# About this task
As the answer, give a copy of each line below that includes the word "WEnt".

# Dataset excerpts
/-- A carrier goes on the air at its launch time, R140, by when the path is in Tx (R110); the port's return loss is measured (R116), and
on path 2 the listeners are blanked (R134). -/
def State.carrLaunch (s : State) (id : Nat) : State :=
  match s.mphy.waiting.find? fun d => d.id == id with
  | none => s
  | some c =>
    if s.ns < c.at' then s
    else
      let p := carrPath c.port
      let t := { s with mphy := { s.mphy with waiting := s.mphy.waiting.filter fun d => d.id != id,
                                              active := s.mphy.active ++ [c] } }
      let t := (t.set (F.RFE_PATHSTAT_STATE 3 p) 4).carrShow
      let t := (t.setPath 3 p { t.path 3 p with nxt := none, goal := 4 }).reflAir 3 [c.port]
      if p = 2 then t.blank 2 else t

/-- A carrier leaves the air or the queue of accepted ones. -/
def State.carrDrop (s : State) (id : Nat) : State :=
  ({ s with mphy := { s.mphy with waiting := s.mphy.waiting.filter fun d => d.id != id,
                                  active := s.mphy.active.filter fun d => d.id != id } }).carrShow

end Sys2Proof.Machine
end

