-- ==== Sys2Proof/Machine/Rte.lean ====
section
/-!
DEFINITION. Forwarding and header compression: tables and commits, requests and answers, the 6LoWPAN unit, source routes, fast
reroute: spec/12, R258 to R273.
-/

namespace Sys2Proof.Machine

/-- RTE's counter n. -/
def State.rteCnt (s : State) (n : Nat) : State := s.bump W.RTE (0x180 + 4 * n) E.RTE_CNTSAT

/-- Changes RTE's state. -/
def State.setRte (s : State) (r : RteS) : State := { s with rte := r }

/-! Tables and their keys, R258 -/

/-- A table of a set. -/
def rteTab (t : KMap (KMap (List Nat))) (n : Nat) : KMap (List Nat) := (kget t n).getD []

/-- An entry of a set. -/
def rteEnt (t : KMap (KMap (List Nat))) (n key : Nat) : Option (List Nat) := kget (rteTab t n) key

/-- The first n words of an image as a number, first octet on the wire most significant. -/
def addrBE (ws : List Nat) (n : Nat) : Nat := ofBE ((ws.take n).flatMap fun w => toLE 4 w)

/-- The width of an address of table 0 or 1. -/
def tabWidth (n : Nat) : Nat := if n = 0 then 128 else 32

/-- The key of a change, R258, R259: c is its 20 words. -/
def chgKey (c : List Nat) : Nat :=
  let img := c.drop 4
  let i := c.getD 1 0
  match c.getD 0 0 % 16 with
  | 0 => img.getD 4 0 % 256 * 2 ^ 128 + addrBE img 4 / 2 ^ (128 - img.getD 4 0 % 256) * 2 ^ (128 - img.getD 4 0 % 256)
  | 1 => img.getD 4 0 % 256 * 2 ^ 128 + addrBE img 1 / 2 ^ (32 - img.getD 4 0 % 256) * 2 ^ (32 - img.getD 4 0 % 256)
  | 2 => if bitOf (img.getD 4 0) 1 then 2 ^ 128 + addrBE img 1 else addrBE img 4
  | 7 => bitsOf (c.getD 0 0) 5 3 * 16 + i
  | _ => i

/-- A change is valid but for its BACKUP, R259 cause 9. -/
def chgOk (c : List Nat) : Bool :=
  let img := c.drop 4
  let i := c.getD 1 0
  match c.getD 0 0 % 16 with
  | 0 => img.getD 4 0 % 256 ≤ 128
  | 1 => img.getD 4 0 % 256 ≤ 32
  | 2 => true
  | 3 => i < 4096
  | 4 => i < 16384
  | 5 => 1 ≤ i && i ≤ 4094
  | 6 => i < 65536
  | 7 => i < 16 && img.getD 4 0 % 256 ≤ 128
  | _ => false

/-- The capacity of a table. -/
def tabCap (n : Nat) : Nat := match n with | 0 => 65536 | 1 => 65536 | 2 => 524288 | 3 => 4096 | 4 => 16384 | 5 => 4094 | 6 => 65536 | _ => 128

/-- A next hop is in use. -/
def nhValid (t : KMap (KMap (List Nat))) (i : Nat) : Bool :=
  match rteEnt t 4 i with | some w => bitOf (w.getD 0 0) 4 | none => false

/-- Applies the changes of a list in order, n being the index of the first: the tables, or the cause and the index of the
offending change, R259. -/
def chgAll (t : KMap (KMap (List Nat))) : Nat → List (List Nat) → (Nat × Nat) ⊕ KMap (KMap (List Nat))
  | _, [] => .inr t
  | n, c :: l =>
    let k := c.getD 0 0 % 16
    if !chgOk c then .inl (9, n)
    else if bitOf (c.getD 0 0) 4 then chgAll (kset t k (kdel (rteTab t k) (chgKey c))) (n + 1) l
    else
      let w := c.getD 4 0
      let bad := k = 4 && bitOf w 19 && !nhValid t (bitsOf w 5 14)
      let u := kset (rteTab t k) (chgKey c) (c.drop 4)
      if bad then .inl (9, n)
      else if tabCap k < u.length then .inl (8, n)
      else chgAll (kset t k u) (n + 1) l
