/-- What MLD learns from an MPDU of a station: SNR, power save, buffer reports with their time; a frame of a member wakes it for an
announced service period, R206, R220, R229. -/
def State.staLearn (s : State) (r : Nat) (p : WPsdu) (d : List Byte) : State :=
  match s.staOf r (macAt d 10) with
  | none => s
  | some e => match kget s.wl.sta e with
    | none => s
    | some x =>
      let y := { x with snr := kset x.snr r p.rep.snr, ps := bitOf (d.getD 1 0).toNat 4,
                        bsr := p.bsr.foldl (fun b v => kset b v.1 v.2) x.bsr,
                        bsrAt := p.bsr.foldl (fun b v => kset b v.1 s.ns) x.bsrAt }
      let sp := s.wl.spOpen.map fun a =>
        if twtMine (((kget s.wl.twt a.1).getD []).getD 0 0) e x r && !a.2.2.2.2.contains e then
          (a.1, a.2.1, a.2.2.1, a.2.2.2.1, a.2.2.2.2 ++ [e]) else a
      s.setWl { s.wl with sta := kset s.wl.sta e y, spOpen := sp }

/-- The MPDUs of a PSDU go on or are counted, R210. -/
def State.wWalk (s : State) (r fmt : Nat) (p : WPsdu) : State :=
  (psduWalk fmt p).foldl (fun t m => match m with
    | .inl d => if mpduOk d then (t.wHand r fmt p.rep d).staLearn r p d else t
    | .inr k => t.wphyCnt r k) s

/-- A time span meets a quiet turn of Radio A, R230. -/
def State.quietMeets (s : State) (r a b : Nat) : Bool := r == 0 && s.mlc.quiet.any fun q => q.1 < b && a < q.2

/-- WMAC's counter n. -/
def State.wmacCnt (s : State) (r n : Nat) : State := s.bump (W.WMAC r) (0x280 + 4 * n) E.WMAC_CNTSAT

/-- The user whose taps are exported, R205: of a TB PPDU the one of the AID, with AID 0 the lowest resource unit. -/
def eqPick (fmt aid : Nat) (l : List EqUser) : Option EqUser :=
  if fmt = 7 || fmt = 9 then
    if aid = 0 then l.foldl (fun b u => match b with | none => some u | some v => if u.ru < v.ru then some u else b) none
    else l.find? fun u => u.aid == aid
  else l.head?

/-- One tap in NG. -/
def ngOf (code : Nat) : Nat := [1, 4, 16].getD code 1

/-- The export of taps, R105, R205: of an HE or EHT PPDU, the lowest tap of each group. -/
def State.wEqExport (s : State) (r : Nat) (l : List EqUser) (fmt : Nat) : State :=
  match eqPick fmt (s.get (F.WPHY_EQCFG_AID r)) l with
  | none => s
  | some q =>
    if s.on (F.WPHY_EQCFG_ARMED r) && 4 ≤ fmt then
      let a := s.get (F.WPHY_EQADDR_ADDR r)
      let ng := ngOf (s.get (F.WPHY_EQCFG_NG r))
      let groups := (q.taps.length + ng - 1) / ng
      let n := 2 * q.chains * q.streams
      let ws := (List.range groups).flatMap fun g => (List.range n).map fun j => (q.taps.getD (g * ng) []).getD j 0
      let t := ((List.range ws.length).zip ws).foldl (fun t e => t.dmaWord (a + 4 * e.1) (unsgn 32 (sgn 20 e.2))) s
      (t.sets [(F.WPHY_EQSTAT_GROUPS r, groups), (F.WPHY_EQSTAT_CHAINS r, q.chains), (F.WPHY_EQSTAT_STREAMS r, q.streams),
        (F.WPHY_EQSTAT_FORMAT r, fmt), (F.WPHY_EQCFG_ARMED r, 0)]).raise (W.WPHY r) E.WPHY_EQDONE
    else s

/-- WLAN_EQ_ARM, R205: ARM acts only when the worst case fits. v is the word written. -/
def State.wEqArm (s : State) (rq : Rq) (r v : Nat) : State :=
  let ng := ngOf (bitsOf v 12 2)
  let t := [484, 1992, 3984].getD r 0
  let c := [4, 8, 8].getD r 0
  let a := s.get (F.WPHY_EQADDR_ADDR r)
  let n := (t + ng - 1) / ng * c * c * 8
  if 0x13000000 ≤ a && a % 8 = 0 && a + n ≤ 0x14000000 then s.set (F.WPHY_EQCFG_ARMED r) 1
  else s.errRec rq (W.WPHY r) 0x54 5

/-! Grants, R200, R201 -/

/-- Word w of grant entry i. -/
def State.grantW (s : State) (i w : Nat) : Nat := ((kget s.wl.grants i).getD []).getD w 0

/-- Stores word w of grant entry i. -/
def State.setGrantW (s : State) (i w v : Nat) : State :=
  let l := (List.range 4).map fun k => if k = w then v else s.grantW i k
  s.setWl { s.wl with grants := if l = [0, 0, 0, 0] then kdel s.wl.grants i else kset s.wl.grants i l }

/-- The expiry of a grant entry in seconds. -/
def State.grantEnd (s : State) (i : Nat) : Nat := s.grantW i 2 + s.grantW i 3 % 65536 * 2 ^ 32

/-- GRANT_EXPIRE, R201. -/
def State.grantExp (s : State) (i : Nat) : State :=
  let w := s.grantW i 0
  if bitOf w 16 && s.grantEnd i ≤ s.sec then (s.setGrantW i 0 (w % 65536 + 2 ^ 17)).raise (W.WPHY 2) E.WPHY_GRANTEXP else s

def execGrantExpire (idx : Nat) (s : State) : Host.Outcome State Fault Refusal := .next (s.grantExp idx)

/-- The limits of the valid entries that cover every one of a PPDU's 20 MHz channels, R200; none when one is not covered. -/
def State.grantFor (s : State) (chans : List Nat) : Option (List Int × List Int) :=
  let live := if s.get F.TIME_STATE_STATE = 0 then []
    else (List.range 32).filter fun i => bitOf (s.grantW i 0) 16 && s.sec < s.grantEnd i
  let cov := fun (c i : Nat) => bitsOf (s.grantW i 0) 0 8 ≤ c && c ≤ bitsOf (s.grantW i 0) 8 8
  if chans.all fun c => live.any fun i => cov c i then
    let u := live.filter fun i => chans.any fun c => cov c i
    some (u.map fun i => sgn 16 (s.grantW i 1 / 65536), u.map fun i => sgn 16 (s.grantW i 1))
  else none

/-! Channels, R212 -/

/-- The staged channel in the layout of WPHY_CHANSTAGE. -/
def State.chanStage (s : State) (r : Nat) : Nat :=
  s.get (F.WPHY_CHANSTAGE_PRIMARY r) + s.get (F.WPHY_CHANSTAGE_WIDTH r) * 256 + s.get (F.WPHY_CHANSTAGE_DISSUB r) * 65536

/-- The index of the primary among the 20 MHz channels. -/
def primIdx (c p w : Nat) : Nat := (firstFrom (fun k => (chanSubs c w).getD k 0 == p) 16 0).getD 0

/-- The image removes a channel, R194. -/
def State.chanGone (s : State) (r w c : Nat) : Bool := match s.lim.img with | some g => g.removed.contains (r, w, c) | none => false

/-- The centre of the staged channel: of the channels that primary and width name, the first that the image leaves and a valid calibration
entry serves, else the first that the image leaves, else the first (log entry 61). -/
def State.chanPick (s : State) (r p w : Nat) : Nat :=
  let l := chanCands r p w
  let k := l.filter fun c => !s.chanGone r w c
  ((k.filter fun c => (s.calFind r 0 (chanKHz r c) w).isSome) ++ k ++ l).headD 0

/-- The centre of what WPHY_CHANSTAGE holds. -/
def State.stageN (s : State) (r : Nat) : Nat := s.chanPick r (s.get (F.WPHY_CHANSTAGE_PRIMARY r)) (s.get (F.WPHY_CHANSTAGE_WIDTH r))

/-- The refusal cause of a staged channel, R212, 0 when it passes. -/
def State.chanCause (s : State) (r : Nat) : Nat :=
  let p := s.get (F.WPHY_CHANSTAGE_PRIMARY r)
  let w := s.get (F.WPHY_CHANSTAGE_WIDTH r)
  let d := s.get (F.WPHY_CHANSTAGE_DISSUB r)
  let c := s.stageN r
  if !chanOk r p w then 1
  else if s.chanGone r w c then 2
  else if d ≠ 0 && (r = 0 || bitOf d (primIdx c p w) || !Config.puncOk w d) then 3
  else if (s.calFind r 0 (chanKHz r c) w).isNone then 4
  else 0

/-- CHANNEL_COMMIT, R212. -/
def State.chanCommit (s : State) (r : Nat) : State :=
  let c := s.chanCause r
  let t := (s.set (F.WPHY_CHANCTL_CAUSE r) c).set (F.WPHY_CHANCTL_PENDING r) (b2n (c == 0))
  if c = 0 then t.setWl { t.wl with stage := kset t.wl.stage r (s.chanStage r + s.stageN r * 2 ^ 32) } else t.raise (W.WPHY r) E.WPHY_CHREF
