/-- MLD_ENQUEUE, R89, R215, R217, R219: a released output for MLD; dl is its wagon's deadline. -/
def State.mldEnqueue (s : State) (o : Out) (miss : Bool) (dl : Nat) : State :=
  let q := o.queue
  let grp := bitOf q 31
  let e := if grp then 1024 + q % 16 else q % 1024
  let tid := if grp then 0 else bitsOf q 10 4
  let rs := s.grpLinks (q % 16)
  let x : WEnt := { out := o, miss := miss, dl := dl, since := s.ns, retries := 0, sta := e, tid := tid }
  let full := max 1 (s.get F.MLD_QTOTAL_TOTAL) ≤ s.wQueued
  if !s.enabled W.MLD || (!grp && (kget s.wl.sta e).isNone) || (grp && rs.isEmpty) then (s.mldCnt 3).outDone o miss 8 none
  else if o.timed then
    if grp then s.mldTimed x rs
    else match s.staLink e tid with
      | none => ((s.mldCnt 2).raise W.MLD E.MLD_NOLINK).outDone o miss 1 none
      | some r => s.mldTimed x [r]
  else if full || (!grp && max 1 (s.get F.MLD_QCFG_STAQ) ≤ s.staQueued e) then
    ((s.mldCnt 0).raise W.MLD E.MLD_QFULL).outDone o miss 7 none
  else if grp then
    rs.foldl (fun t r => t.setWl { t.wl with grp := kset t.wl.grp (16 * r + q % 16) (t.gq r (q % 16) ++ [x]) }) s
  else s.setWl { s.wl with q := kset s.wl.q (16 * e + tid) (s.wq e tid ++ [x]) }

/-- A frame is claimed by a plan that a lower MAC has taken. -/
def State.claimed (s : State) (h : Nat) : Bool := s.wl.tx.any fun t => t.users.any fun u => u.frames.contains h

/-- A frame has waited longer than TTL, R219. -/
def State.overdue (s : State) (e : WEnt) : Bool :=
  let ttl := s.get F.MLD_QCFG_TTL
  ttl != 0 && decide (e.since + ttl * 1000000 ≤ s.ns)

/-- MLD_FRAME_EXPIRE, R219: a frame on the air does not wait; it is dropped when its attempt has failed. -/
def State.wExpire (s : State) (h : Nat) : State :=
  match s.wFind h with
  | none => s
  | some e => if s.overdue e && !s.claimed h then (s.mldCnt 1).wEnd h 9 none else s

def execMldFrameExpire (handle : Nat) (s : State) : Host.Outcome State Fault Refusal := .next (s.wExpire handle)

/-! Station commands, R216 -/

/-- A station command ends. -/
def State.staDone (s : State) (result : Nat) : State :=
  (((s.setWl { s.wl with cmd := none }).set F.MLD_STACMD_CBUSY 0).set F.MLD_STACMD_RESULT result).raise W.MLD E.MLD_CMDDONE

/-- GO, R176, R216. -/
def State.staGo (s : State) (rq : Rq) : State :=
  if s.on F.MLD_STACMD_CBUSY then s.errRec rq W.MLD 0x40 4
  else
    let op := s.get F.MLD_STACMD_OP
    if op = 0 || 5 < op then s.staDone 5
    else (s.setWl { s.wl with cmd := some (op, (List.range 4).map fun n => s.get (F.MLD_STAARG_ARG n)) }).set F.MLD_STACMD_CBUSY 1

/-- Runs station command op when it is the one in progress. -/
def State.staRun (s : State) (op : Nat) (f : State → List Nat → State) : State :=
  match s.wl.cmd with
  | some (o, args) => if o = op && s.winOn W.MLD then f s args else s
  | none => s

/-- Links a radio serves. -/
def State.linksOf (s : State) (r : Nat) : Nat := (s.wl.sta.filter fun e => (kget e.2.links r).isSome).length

# Output for this exercise
  let x : WEnt := { out := o, miss := miss, dl := dl, since := s.ns, retries := 0, sta := e, tid := tid }
def State.overdue (s : State) (e : WEnt) : Bool :=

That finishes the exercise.